Emotions. They can be strong. I’ve always considered myself an emotionally stable person. I’m not prone to outbursts or accusations, and I’ve got decent skills at talking through conflict in healthy ways. But what I’ve been learning is that I’m not always comfortable feeling strong emotions. I tend to minimize or try to escape when the emotions feel uncomfortable.

Isn’t that what we value? People who can share authentically and resolve conflict, but don’t get overwhelmed or out of control? But that’s not who I want to be. 

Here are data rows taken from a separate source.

/-! ## Reading ahead (R211, R212, R215) -/

/-- The ring reads of ring q on their way. -/
def Ctx.readsOf (c : Ctx) (q : Nat) : Nat := (c.gq.filter fun a => match a.kind with | .ringRead k _ => k == q | _ => false).length

/-- A READ ring of the focused context reads its next element, when its window has room and its granules allow it. -/
def State.readAhead (s : State) (q : Nat) : State :=
  let r := s.ctx.ring q
  let k := r.window.length + s.ctx.readsOf q
  if r.mode ≠ 2 ∨ r.depth ≤ k then s
  else
    let a := r.addrAt k
    if (r.addrCause q a).isSome then s
    else if r.spaceNo = 2 then
      (s.onCtx fun c => c.enterGlobal (.ringRead q a.toNat) (hBase r.copy + a.toNat) r.size [] (8 * c.commits) c.pc.toNat).sample (hLeaf r.copy) false
    else if r.fe ≠ 0 ∧ !s.core.allFull a.toNat r.size then s
    else
      let sp := spaceOf r.spaceNo
      let bad := (s.core.poisoned sp a.toNat r.size).map fun _ => Cause.poison
      let v := (s.core.mem sp).readBits a.toNat r.size
      let s := if r.fe = 2 then s.onCore fun c => c.drain a.toNat r.size else s
      s.onCtx fun c => c.windowGets q a.toNat v bad

/-- A context reads ahead while it is neither stopped nor away (R211, R212). -/
def Ctx.readsAhead (c : Ctx) : Bool := match c.st with | .ready | .running | .waiting | .trapped => true | _ => false

/-- Ring q reads its next element in a clk in which no bundle and no engine needs its cells (R167). -/
def State.readFree (s : State) (q : Nat) : State :=
  let r := s.ctx.ring q
  if r.mode ≠ 2 ∨ r.spaceNo = 2 then s.readAhead q
  else
    let a := (r.addrAt (r.window.length + s.ctx.readsOf q)).toNat
    if !s.core.cellsFree (spaceOf r.spaceNo) a r.size then s
    else
      let n := s.ctx.ring q
      let t := s.readAhead q
      if (t.ctx.ring q).window.length = n.window.length then t else t.onCore fun k => k.useCells (spaceOf r.spaceNo) a r.size

/-- One clk of the READ rings of the focused context: an element each. -/
def State.readAheadAll (s : State) : State :=
  if s.ctx.readsAhead then (List.range 16).foldl State.readFree s else s

/-- RING_READ_AHEAD (R211): ring sub of context who reads its next element. -/
def execRingReadAhead (s : State) : Host.Outcome State Fault Refusal :=
  if s.ev.who ≥ 512 then .fault (.noSuchAgent s.ev.who)
  else .next (s.atCtx s.ev.who fun t => t.readAhead (s.ev.sub % 16))

/-! ## Barriers (R244, R245, R249) -/

/-- An operation on a barrier is due and may perform: those of its context on its barrier before it have, and what its release waits for has (R245, R265). -/
def State.barMay (s : State) (before : List BarOp) (o : BarOp) : Bool :=
  o.left == 0 && (before.all fun e => e.ctx != o.ctx || e.bar != o.bar) &&
  (!ordRelease o.order || (s.focus o.ctx).olderDone o.bno (max 2 (ordScope o.order)))

/-- An operation performs at its barrier. -/
def State.barPerform (s : State) (o : BarOp) : State :=
  if o.init then s.setBarrier o.bar ((s.barrier o.bar).arm o.n) else s.arriveAt o.bar o.n

/-- The barrier operations of the focused core that satisfy sel and may perform do so, in the order of their commits. -/
def State.barEach (s : State) (sel : BarOp → Bool) : List BarOp → List BarOp → State
  | kept, [] => s.onCore fun c => { c with barOps := kept }
  | kept, o :: t => if sel o && s.barMay kept o then (s.barPerform o).barEach sel kept t else s.barEach sel (kept ++ [o]) t

/-- BINIT_PERFORM (R249): the binits of core who that are due reach their barriers. -/
def execBinitPerform (s : State) : Host.Outcome State Fault Refusal :=
  if s.ev.who ≥ 256 then .fault (.noSuchAgent s.ev.who)
  else .next (s.atCore s.ev.who fun t => t.barEach BarOp.init [] t.core.barOps)

/-- BARRIER_ARRIVAL (R244): the arrivals of core who that are due reach their barriers. -/
def execBarrierArrival (s : State) : Host.Outcome State Fault Refusal :=
  if s.ev.who ≥ 256 then .fault (.noSuchAgent s.ev.who)
  else .next (s.atCore s.ev.who fun t => t.barEach (fun o => !o.init) [] t.core.barOps)

/-! ## Background walks (R192, R198) -/

/-- A background walk ends: it heats a valid leaf and fills the cache unless the page moves. -/
def State.walkEnds (s : State) (w : Walk) : State :=
  let s := s.walkUses w.root w.va.toNat
  match s.walk w.root w.va.toNat with
  | .leaf e a big =>
    let s := s.heatLeaf a false
    if pteMig e < 2 then
      s.onCore fun c => { c with tcache := tcFill c.tcache { asid := w.asid, vpn := vpnOf w.va.toNat big, leaf := word e, addr := a, big := big } }
    else s
  | _ => s

/-- The walks of the focused core that are due end. -/
def State.walksClk (s : State) : State :=
  let due := s.core.walks.filter fun w => w.left == 0
  due.foldl State.walkEnds (s.onCore fun c => { c with walks := c.walks.filter fun w => w.left != 0 })

/-- BACKGROUND_WALK (R192): the walks of core who end. -/
def execBackgroundWalk (s : State) : Host.Outcome State Fault Refusal :=
  if s.ev.who ≥ 256 then .fault (.noSuchAgent s.ev.who)
  else .next (s.atCore s.ev.who fun t => (t.onCore fun c => { c with walks := c.walks.map fun w => { w with left := 0 } }).walksClk)

/-! ## SECOND_PHASE (R338) -/

/-- SECOND_PHASE (R338): the unit of core who serves its queue to the end, 48 clk a lane, and the results that are due land. -/
def execSecondPhase (s : State) : Host.Outcome State Fault Refusal :=
  if s.ev.who ≥ 256 then .fault (.noSuchAgent s.ev.who)
  else .next (s.atCore s.ev.who fun t =>
    let work := ((t.core.fnQueue.map fun e => e.wait + e.work).sum)
    let t := t.fnServe (work + 1)
    [0, 1].foldl (fun t k => t.atCtx (2 * t.coreNo + k) State.landDue) t)

end Sys2Proof.Machine
end

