/-- The parts of the record whose layout the manual gives, by their offsets. -/
def State.recordParts (s : State) : List BitWrite :=
  let c := s.ctx
  [⟨0, 512, s.header⟩, ⟨0x200, 3072, c.loops.pack⟩, ⟨0xE00, 2048, unchunks 64 (c.regs.s.map BitVec.toNat)⟩, ⟨0x1600, 1024, c.regs.packSmall⟩,
   ⟨0x1A00, 4096, unchunks 256 (c.regs.h.map BitVec.toNat)⟩,
   ⟨0x3200, 8192, unchunks 512 (c.rings.mapIdx fun q r => r.pack (c.latePushes q))⟩,
   ⟨0x5200, 32768, unchunks 1024 (c.regs.v.map BitVec.toNat)⟩] ++
  (if s.ownsDot then [⟨0x35200, 8192, s.core.dot.pack⟩] else []) ++
  (if c.inh then [⟨0x127200, 3072, c.held.pack⟩] else [])

/-- The physical address of the save area (Table 5.7). -/
def CtxBlock.area (b : CtxBlock) : Nat := b.save * 2 ^ 21

/-! ### The regions without a given layout (log 8) -/

/-- A field of w bits at offset o as the record holds it where the manual gives no layout; the same again reads it back. -/
def veil (o w v : Nat) : Nat := v % 2 ^ w ^^^ Config.recordMask o % 2 ^ w

/-- Fields of some widths one above the other, the first lowest. -/
def packFields : List (Nat × Nat) → Nat
  | [] => 0
  | x :: t => x.2 % 2 ^ x.1 + packFields t * 2 ^ x.1

/-- The fields of some widths read back. -/
def unpackFields : List Nat → Nat → List Nat
  | [], _ => []
  | w :: t, v => v % 2 ^ w :: unpackFields t (v / 2 ^ w)

/-- The control registers of a context that its record keeps. -/
def Ctx.controls (c : Ctx) : List Nat :=
  [c.fp.fflags.toNat, c.fp.fmask.toNat, c.fp.frm.toNat, c.fp.seed.toNat, c.fp.sctr.toNat, c.tr.tvec.toNat, c.tr.tcause.toNat, c.tr.tepc.toNat,
   c.tr.tval.toNat, c.tr.tslot.toNat, c.tr.tscr.toNat, c.tr.tena.toNat, c.tr.tpend.toNat, c.tr.fpeVal.toNat, c.tr.chkVal.toNat, c.tr.nanVal.toNat,
   c.power.level]

/-- The control registers read back. -/
def Ctx.withControls (c : Ctx) (w : Nat → Word) : Ctx :=
  { c with
    fp := { fflags := (w 0).setWidth 5, fmask := (w 1).setWidth 5, frm := (w 2).setWidth 3, seed := w 3, sctr := w 4 }
    tr := { tvec := w 5, tcause := w 6, tepc := w 7, tval := w 8, tslot := w 9, tscr := w 10, tena := w 11, tpend := w 12, fpeVal := w 13, chkVal := w 14,
            nanVal := w 15 }
    power := { c.power with level := (w 16).toNat % 16 } }

/-- The fields of a destination: its kind and what it names. -/
def Dest.fields : Dest → List Nat
  | .none => [0, 0, 0, 0, 0, 0, 0, 0, 0]
  | .s i => [1, i, 0, 0, 0, 0, 0, 0, 0]
  | .v i => [2, i, 0, 0, 0, 0, 0, 0, 0]
  | .pair k => [3, k, 0, 0, 0, 0, 0, 0, 0]
  | .preds => [4, 0, 0, 0, 0, 0, 0, 0, 0]
  | .b i p => [5, i, p.toNat, 0, 0, 0, 0, 0, 0]
  | .m i => [6, i, 0, 0, 0, 0, 0, 0, 0]
  | .e i => [7, i, 0, 0, 0, 0, 0, 0, 0]
  | .h i => [8, i, 0, 0, 0, 0, 0, 0, 0]
  | .ring q => [9, q, 0, 0, 0, 0, 0, 0, 0]
  | .ringAt q a => [10, q, 0, 0, 0, a, 0, 0, 0]
  | .bits q sp w a leaf full vec => [11, q, 0, sp, w, a, leaf, full.toNat, vec.toNat]

/-- A destination read back from its fields. -/
def Dest.ofFields (l : List Nat) : Dest :=
  let n := fun k => l.getD k 0
  match n 0 with
  | 1 => .s (n 1) | 2 => .v (n 1) | 3 => .pair (n 1) | 4 => .preds | 5 => .b (n 1) (n 2 == 1) | 6 => .m (n 1) | 7 => .e (n 1)
  | 8 => .h (n 1) | 9 => .ring (n 1) | 10 => .ringAt (n 1) (n 5)
  | 11 => .bits (n 1) (n 3) (n 4) (n 5) (n 6) (n 7 == 1) (n 8 == 1)
  | _ => .none

/-- The widths of the fields of a late-write entry: value, destination, address, clks left, kind, flags, bundle, tag, number, handler. -/
def lateWidths : List Nat := [1024, 4, 8, 1, 2, 12, 64, 60, 1, 1, 64, 16, 2, 6, 21, 64, 64, 1]

/-- A late-write entry as its fields (R105). -/
def Pending.pack (p : Pending) : Nat :=
  packFields (lateWidths.zip ([p.val] ++ p.dest.fields ++ [p.addr, p.left, p.inter, p.flags, p.pc, p.tag, p.bno, p.inh.toNat]))

/-- A late-write entry read back. -/
def Pending.unpack (v : Nat) : Pending :=
  let l := unpackFields lateWidths v
  let n := fun k => l.getD k 0
  { dest := .ofFields (l.drop 1), val := n 0, addr := n 10, left := n 11, inter := n 12, flags := n 13, pc := n 14, tag := n 15, bno := n 16, inh := n 17 == 1 }

/-- The operands of a withdrawn command in their 256 bits. -/
def Command.operands (c : Command) : Nat := unchunks 64 [c.a.toNat, c.b.toNat, c.d.toNat, c.e.toNat]

/-- The periphery value of output o of an entry in its 80 bits: its value, its anchor and its flags (R290). -/
def DotEntry.output (e : DotEntry) (o : Nat) : Nat :=
  packFields [(64, uns (e.vals.getD o 0) 64), (14, uns (e.anc.getD o 0) 14), (1, (e.nanF.getD o false).toNat), (1, (e.spanF.getD o false).toNat)]

/-- The parts of the record without a given layout: the control registers, the late-write entries, the operands of the withdrawn commands, and the periphery values (R118, R281). -/
def State.veiledParts (s : State) : List BitWrite :=
  let c := s.ctx
  let part := fun (o w v : Nat) => (⟨o, w, veil o w v⟩ : BitWrite)
  ((List.range 32).map fun k => part (0x2A00 + 64 * k) 64 (c.controls.getD k 0)) ++
  c.late.mapIdx (fun i p => part (0xD200 + 1536 * i) 1536 p.pack) ++
  c.withdrawn.mapIdx (fun i w => part (0x25200 + 256 * i) 256 w.operands) ++
  if s.ownsDot then s.core.dot.entries.flatMap fun e => (List.range e.vals.length).map fun o =>
    part (0x37200 + 80 * (96 * e.index + o)) 80 (e.output o) else []

/-- Bits of a record written through the store cache, their lines pinned there (R118, R203). -/
def Device.writePinned (d : Device) (a : Nat) (x : BitWrite) : Device :=
  (linesOf (a + x.addr) x.width).foldl (Device.cacheLine · true) (d.put (a + x.addr) x.width x.val)

/-- The record is written to the save area (R118). DESIGN CHOICE (log 89): with a CXSAVE of 0 the area is that at address 0. -/
def State.writeRecord (s : State) : State :=
  s.onDev fun d => (s.recordParts ++ s.veiledParts).foldl (fun d x => d.writePinned (physLocal s.ctx.blk.area) x) d

/-! ## Save (R117, R119) -/

/-- Every access of the committed bundles of the focused context has performed at system scope, and every result that lands has landed (R117, R362). -/
def State.accessesDone (s : State) : Bool :=
  s.olderDone s.bundleNo 4 && s.ctx.gq.isEmpty && s.ctx.awaits.isEmpty && s.ctx.pend.isEmpty && s.core.barOps.all fun o => o.ctx != s.phys

/-- The unstarted commands of the focused context's generation are withdrawn (R117). -/
def State.withdrawAll (s : State) : State :=
  let w := s.core.unstarted s.phys
  ({ s with core := s.core.withdraw s.phys }).onCtx fun c => { c with withdrawn := c.withdrawn ++ w, rseq := s.dev.revSeq }

/-- The save completes (Table 5.5 row 15): the record stands at its area, and the slot keeps what it has no room for (log 8). -/
def State.saved (s : State) : State := s.writeRecord.onCtx fun c => { c with st := .saved, saveLeft := none, rseq := s.dev.revSeq }

/-- A fault that waits for the focused context is taken (R176, R374): a refused store or atomic names the next bundle. -/
def State.takeLate (s : State) (f : Cause × Word × Nat × Nat) : State :=
  (s.dropRequest.onCtx fun c => { c with gfault := none }).stopFault f.1 f.2.1 (if f.2.2.1 = 2 ^ 21 then s.ctx.pc.toNat else f.2.2.1) f.2.2.2 false

/-- One clk of a parked context (R117): the engines pass its generation, its commands are withdrawn, its accesses perform, and the record is written. -/
def State.saveClk (s : State) : State :=
  match s.ctx.gfault, s.ctx.saveLeft with
  | some f, none => s.takeLate f
  | _, some n => if n ≤ 1 then s.saved else s.onCtx fun c => { c with saveLeft := some (n - 1) }
  | none, none =>
    if (s.core.commandsOf s.phys).any fun c => c.tag != s.ctx.gen then s
    else
      let s := s.withdrawAll
      if (s.core.commandsOf s.phys).isEmpty ∧ s.accessesDone then
        s.onCtx fun c => { c with saveLeft := some (saveClks s.saveBits) }
      else s

/-- SAVE_COMPLETE (R117): the save of context who, its conditions met, completes. -/
def execSaveComplete (s : State) : Host.Outcome State Fault Refusal :=
  if s.ev.who ≥ 512 then .fault (.noSuchAgent s.ev.who)
  else .next (s.atCtx s.ev.who fun t =>
    if t.ctx.st ≠ .parked then t
    else
      let u := t.saveClk
      if u.ctx.saveLeft.isSome then u.saved else u)

/-! ## Reinstating a loop stack (R142, R145) -/

/-- The bundles of a body, framed from instruction memory: the address of each and its words; none when one is malformed. -/
def frameCopies (m : Memory) (code : Nat × Nat) (stop : Nat) : Nat → Nat → Option (List (Nat × List Nat))
  | 0, _ => none
  | fuel + 1, pc =>
    if stop ≤ pc then some []
    else match frameLen m code pc 8 0 with
      | none => none
      | some k =>
        (frameCopies m code stop fuel (pc + 32 * k)).map fun l => (pc, (List.range k).map fun j => m.readBits (code.1 + pc + 32 * j) 32) :: l

/-- The focused context resumes at pc with a reinstated loop stack (R145): TakeBranch, the copies of the outermost body in the loop buffer again (R75), and one clk for each of its bundles; BUNDLE when the framing fails. -/
def State.reinstate (s : State) (pc : Nat) : State :=
  let s := s.onCtx fun c => { c with pc := word pc, loops := c.loops.branchTo pc, loopBuf := [] }
  match s.ctx.loops.levels.head? with
  | none => s
  | some l =>
    match frameCopies s.core.imem s.ctx.code l.stop 128 l.start with
    | some b => s.onCtx fun c => { c with bubble := c.bubble + b.length, loopBuf := b }
    | none => s.dropRequest.takeFault .bundle 0 pc 0 false

/-! ## RESTORE, RESTART, DETACH and ATTACH (R119, R121) -/

/-- A firmware command that matches no row (R101). -/
def State.ignored (s : State) : State := s.onCtx fun c => { c with blk := { c.blk with ign := true } }

/-- A loop level and its strides in 512 bits read back. -/
def Level.unpack (v : Nat) : Level :=
  { start := bits v 0 22, stop := bits v 22 22, count := bits v 44 32, index := bits v 76 32, safe := bitAt v 108 }

/-- A loop stack of depth n read back (R118). -/
def LoopStack.unpack (n v : Nat) : LoopStack :=
  { levels := (List.range n).map fun k => Level.unpack (bits v (512 * k) 512)
    strides := (List.range 96).map fun j => if j < 16 * n then sext (bits v (512 * (j / 16) + 128 + 24 * (j % 16)) 24) 24 else 0 }

/-- A binding read back (Table 10.2): its window is empty, and PEND keeps the slots of the pushes in the late-write buffer. -/
def Ring.unpack (r : Ring) (v : Nat) : Ring :=
  { r with cfg := word v, cur := word (bits v 64 64), head := bits v 128 24, count := bits v 152 24, alloc := bits v 176 8
           copy := BitVec.ofNat 256 (bits v 256 256), window := [], buf := [] }

/-- The general registers read back (Table 5.8), given each part. -/
def Regs.unpack (r : Regs) (sv small hv vv : Nat) : Regs :=
  { r with
    s := (chunks 64 32 sv).map word
    m := (chunks 64 8 small).map word
    b := (chunks 64 4 (small / 2 ^ 512)).map word
    p := (List.range 16).map fun k => bitAt small (768 + k)
    e := chunks 12 8 (small / 2 ^ 784)
    h := (chunks 256 16 hv).map (BitVec.ofNat 256)
    v := (chunks 1024 32 vv).map (BitVec.ofNat 1024) }

/-- The bits of the record that lies at local address a. -/
def Device.part (d : Device) (a o w : Nat) : Nat := d.mem.readBits (a + o) w

/-- A field of w bits at offset o, in a region without a given layout, of the record that lies at local address a (log 8). -/
def Device.veiled (d : Device) (a o w : Nat) : Nat := veil o w (d.part a o w)

/-- The late-write buffer of n entries as the record holds it. -/
def Device.recordLate (d : Device) (a n : Nat) : List Pending := (List.range (min n 64)).map fun i => .unpack (d.veiled a (0xD200 + 1536 * i) 1536)

/-- A withdrawn command with its operands as entry i of the record holds them; the rest of it stays in the slot (log 8). -/
def Device.recordCommand (d : Device) (a i : Nat) (c : Command) : Command :=
  let v := d.veiled a (0x25200 + 256 * i) 256
  { c with a := word (bits v 0 64), b := word (bits v 64 64), d := word (bits v 128 64), e := word (bits v 192 64) }

/-- Entry i of the descriptor v of the record: that of the dot set with the fields read, or a new one. -/
def State.readEntry (s : State) (v i : Nat) : Option DotEntry :=
  let w := bits v (64 * i) 64
  if bitAt w 63 then
    some { (s.core.dot.entries.find? fun e => e.index == i).getD (s.newEntry i w) with shaft := descShaft w, f := descF w, base := descBase w }
  else none

/-- An entry with its periphery values as the record holds them (R281). -/
def Device.recordOutputs (d : Device) (a : Nat) (e : DotEntry) : DotEntry :=
  let l := (List.range e.vals.length).map fun o => unpackFields [64, 14, 1, 1] (d.veiled a (0x37200 + 80 * (96 * e.index + o)) 80)
  { e with vals := l.map fun x => sext (x.getD 0 0) 64, anc := l.map fun x => sext (x.getD 1 0) 14
           nanF := l.map fun x => x.getD 2 0 == 1, spanF := l.map fun x => x.getD 3 0 == 1 }

/-- The descriptor and the periphery values written back from the record (R281). -/
def State.readDot (s : State) (a : Nat) : State :=
  let es := ((List.range 128).filterMap (s.readEntry (s.dev.part a 0x35200 8192))).map (s.dev.recordOutputs a)
  s.onCore fun c => { c with dot := { c.dot with entries := es } }

/-- The header fields of a record (Table 5.9): CORE, FROM and the counts by which the record is read. -/
def hdrCore (h : Nat) : Nat := bits h 66 8
/-- FROM. -/
def hdrFrom (h : Nat) : Nat := bits h 0 4
/-- LWBN. -/
def hdrLate (h : Nat) : Nat := bits h 48 7
/-- CMDN. -/
def hdrCmds (h : Nat) : Nat := bits h 55 9
/-- INH. -/
def hdrInh (h : Nat) : Bool := bitAt h 5
/-- DOTOWN. -/
def hdrDot (h : Nat) : Bool := bitAt h 64

/-- The record at the save area read back into the focused context (R118, R119, R217, R281). -/
def State.readRecord (s : State) : State :=
  let a := physLocal s.ctx.blk.area
  let d := s.dev
  let h := d.part a 0 512
  let s := if hdrDot h && s.ownsDot then s.readDot a else s
  s.onCtx fun c =>
    { c.withControls (fun k => word (d.veiled a (0x2A00 + 64 * k) 64)) with
      late := d.recordLate a (hdrLate h)
      withdrawn := (c.withdrawn.take (hdrCmds h)).mapIdx (d.recordCommand a)
      gwait := bitAt h 4
      inh := hdrInh h
      compat := bitAt h 6
      forced := bitAt h 7
      pc := word (bits h 8 21)
      gen := bits h 32 16
      sliceUp := bitAt h 65
      rseq := bits h 74 32
      loops := .unpack (bits h 29 3) (d.part a 0x200 3072)
      held := if hdrInh h then .unpack (bits h 106 3) (d.part a 0x127200 3072) else c.held
      regs := c.regs.unpack (d.part a 0xE00 2048) (d.part a 0x1600 1024) (d.part a 0x1A00 4096) (d.part a 0x5200 32768)
      rings := c.rings.mapIdx fun q r => r.unpack (d.part a (0x3200 + 512 * q) 512) }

I don’t want to ignore my strong feelings out of some sort of fear of being overwhelmed. My experience and perspective is important. And knowing myself well means fully understanding my emotions and what caused them. I want to figure out my underlying need or desire that lead to those strong emotions.  

So I’ve been leaning into my feelings. Feeling them. Not turning away from them. And you know what? 

I keep crying.  

It’s awful. I hate it. Everything in me is screaming that crying is weak and stupid and a terrible communication method.  

But it’s not. It’s my body’s signal that what I’m thinking/saying/feeling is important to me. It means I need to pay attention. It’s an indication that that I’m circling my passions. I’m either sad that something isn’t as it should be or I’m delighted that something is so beautiful.  

So I haven’t apologized for crying. And I don’t plan to.  

I can’t always find words to explain why water is seeping out of my eyes. But isn’t that the point? When I don’t have the words to explain, my body still communicates.  

Apparently, I feel passionately about my kids, my husband, my job, my friends and their struggles, worship, fighting shame, justice, other people’s kids, writing, authentic relationships, my kids’ stress level, my own self-care and growth, emotional victories, cheering for other’s accomplishments, facing my fears and finding purpose. I feel no shame about these things being important to me. In fact, I’m proud that these are the things that stir my soul. I celebrate, grieve, and yearn.  

I don’t want to be a person living a life that never moves me to tears.  

And while I still hate crying. I’m learning to stop fighting it. I am grateful for its message. It’s telling me that I’m in places that matter to me. I’m involved in things that stir me. So I will keep leaning in and listening to the messages that my tears are telling me.